**ASSIGNMENT:** Filter the listing below, copying every line in which the word "false" appears.

**PROVIDED RECORDS:**

──────────────────────────────

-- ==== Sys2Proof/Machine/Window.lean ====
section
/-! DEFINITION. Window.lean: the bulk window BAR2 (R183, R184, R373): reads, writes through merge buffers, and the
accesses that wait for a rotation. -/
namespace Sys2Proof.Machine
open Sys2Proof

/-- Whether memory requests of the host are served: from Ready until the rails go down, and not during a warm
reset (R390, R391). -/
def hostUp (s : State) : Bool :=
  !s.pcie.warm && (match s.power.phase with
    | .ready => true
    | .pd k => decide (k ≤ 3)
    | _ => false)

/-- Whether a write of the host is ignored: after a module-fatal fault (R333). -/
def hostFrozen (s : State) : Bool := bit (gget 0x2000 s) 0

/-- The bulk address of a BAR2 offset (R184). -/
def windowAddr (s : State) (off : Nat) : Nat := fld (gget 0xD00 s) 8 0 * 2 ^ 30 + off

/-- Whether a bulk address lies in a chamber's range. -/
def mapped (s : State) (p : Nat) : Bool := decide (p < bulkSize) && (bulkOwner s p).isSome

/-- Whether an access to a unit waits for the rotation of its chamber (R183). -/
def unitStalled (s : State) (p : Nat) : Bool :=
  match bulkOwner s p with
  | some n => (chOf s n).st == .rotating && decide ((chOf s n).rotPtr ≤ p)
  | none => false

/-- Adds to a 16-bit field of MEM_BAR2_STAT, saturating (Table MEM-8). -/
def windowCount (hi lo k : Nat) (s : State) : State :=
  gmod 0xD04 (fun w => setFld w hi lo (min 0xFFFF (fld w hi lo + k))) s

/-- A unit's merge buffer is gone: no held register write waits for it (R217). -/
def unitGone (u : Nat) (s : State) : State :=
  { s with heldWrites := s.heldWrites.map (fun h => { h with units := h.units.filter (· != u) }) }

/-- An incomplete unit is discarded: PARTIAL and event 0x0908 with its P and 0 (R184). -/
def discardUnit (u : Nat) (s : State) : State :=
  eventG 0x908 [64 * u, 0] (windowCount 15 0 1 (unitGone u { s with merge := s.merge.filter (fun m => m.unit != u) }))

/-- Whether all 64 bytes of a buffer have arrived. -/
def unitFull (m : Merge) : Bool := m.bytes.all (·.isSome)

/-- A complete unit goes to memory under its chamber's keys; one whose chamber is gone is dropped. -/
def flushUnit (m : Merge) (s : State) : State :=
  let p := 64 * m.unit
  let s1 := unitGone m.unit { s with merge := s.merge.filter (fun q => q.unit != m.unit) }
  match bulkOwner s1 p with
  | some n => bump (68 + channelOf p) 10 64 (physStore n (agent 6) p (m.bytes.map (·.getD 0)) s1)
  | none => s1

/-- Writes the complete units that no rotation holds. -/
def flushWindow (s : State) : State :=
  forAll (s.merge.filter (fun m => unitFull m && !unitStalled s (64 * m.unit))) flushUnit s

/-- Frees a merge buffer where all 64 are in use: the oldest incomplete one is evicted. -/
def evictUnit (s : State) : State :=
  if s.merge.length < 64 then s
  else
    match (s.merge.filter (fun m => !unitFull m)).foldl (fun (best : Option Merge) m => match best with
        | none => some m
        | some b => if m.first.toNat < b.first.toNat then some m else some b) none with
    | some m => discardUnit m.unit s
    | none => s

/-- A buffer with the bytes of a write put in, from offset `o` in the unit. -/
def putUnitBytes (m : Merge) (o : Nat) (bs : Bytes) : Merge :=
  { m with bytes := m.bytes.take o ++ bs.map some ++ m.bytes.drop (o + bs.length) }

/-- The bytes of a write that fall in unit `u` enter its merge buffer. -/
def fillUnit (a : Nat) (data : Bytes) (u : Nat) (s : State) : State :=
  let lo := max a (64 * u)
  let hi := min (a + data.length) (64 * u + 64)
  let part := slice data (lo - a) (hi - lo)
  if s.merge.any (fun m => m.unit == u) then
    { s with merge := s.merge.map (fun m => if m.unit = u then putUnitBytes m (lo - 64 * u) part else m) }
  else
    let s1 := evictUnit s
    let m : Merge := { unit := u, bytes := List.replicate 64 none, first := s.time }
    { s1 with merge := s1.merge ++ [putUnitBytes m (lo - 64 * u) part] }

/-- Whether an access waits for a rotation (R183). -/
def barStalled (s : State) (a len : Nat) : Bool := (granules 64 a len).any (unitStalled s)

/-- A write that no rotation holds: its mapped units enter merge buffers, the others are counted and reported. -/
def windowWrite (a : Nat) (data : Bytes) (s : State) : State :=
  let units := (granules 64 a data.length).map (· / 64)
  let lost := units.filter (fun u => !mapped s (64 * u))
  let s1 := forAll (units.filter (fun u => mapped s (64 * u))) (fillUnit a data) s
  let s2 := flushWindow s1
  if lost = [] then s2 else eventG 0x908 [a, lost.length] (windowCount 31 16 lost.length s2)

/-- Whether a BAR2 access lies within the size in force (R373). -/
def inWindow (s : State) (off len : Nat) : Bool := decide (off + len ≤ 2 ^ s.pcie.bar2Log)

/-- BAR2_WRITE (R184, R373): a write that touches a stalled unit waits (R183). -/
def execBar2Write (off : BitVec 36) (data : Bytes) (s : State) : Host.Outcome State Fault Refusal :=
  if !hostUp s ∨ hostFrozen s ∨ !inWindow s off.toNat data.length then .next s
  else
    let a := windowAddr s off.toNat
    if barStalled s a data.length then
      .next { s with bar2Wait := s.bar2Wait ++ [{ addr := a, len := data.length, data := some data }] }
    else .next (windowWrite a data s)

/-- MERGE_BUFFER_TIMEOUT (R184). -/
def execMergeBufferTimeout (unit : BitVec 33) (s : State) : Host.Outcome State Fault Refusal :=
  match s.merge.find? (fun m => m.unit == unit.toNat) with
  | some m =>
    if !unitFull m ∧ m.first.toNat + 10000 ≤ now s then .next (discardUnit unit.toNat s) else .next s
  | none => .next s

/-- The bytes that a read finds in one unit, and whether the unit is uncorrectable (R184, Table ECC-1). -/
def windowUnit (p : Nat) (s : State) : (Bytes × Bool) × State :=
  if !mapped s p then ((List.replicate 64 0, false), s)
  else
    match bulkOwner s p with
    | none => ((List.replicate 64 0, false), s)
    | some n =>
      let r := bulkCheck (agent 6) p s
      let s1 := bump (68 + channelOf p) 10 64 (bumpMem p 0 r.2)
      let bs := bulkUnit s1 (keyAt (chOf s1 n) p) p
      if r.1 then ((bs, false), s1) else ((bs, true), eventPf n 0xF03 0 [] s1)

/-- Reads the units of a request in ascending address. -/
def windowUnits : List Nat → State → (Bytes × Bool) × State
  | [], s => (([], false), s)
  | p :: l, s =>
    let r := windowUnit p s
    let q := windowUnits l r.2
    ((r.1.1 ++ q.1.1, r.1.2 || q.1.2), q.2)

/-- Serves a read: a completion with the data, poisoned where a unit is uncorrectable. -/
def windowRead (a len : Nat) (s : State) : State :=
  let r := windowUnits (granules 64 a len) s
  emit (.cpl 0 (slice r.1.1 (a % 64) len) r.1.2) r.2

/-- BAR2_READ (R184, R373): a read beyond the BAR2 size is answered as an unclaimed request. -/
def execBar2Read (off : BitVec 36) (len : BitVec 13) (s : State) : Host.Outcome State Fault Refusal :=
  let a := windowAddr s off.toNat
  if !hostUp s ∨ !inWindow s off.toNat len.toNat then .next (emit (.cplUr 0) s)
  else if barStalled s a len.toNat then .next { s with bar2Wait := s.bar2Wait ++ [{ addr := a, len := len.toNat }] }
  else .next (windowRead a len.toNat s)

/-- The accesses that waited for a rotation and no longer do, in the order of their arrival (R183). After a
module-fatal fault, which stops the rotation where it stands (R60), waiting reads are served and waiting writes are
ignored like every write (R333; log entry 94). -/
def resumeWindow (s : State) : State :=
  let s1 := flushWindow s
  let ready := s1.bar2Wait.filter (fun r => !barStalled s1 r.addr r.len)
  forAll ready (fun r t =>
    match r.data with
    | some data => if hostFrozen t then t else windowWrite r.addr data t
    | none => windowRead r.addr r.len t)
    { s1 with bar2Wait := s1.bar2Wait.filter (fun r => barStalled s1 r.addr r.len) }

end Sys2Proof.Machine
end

──────────────────────────────

**REPLY:**
    | _ => false)
  | none => false
  if !mapped s p then ((List.replicate 64 0, false), s)
    | none => ((List.replicate 64 0, false), s)
      if r.1 then ((bs, false), s1) else ((bs, true), eventPf n 0xF03 0 [] s1)
  | [], s => (([], false), s)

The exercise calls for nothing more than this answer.